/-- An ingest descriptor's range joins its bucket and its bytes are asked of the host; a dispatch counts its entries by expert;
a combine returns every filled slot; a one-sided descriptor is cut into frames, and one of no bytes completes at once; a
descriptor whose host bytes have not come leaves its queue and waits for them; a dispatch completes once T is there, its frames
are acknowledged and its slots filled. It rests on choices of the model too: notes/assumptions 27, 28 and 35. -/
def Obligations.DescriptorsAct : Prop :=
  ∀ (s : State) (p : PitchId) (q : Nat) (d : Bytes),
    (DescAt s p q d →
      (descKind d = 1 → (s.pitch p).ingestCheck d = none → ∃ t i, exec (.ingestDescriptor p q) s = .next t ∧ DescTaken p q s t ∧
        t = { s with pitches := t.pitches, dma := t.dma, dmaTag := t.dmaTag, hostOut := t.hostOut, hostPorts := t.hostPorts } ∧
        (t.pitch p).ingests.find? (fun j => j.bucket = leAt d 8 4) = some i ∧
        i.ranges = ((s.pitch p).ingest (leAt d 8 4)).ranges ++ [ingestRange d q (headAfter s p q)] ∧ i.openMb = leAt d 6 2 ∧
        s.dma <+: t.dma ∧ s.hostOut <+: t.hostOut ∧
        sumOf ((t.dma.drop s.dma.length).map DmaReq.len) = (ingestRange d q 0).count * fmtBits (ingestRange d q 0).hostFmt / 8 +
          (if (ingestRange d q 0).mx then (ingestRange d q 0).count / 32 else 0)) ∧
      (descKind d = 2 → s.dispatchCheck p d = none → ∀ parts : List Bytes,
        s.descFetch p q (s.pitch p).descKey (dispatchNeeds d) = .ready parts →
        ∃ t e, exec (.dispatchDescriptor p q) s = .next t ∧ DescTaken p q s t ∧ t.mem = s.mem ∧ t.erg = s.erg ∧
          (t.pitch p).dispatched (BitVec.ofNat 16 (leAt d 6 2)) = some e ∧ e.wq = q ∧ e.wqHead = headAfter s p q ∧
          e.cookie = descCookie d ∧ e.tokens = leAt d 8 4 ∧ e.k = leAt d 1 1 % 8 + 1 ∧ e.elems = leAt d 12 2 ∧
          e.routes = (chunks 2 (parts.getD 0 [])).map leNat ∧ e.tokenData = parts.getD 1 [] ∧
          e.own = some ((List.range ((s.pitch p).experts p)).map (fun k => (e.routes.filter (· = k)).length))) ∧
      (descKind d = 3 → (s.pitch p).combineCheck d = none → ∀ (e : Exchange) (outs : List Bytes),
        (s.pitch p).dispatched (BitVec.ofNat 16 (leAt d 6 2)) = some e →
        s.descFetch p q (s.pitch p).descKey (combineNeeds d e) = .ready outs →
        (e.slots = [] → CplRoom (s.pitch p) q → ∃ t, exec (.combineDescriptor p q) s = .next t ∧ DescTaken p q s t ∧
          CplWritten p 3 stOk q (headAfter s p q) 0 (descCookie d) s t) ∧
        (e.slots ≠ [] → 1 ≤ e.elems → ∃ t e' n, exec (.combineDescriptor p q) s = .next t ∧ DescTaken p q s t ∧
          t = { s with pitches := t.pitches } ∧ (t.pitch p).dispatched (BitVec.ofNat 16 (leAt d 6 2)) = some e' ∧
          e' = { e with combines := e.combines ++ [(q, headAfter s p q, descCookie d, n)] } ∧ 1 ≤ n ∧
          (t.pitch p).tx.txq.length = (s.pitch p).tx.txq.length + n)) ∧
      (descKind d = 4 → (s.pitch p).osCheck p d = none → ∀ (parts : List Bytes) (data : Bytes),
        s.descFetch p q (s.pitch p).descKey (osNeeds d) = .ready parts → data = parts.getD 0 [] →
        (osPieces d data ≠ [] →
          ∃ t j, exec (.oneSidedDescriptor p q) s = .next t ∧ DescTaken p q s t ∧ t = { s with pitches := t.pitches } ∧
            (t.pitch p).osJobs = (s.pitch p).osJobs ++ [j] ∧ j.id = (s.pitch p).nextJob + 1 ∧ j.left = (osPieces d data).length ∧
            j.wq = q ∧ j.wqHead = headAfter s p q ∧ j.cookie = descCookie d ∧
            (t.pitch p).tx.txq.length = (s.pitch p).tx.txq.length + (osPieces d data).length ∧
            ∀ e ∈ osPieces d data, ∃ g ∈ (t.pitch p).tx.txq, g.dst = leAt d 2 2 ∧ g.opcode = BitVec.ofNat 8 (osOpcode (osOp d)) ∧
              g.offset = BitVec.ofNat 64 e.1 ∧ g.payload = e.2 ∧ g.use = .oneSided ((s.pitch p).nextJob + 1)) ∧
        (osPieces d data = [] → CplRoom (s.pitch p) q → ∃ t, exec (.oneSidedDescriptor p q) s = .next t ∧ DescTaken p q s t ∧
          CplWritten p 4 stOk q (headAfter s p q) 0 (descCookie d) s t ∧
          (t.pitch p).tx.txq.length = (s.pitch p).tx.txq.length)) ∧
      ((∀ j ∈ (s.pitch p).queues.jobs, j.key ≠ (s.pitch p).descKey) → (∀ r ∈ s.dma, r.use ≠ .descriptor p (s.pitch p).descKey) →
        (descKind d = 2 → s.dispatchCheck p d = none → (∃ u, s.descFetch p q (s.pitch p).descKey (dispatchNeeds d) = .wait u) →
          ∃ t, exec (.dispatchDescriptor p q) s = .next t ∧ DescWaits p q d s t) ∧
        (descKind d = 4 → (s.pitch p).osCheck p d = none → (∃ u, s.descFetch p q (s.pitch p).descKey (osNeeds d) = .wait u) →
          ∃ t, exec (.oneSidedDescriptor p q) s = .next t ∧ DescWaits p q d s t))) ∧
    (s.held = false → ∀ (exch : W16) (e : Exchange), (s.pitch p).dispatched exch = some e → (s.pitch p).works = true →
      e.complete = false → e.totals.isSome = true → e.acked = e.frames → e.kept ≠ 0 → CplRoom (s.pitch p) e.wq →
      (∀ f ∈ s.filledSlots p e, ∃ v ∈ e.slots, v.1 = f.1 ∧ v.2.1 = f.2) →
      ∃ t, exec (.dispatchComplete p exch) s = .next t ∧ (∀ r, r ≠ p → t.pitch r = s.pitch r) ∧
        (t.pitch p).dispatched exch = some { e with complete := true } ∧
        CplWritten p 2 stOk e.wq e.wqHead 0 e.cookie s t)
--*--
- **WORK REQUIRED**
Determine how many lines of the material include the string "stOk", and give only the resulting number.

- **SOLVED PROBLEM**
3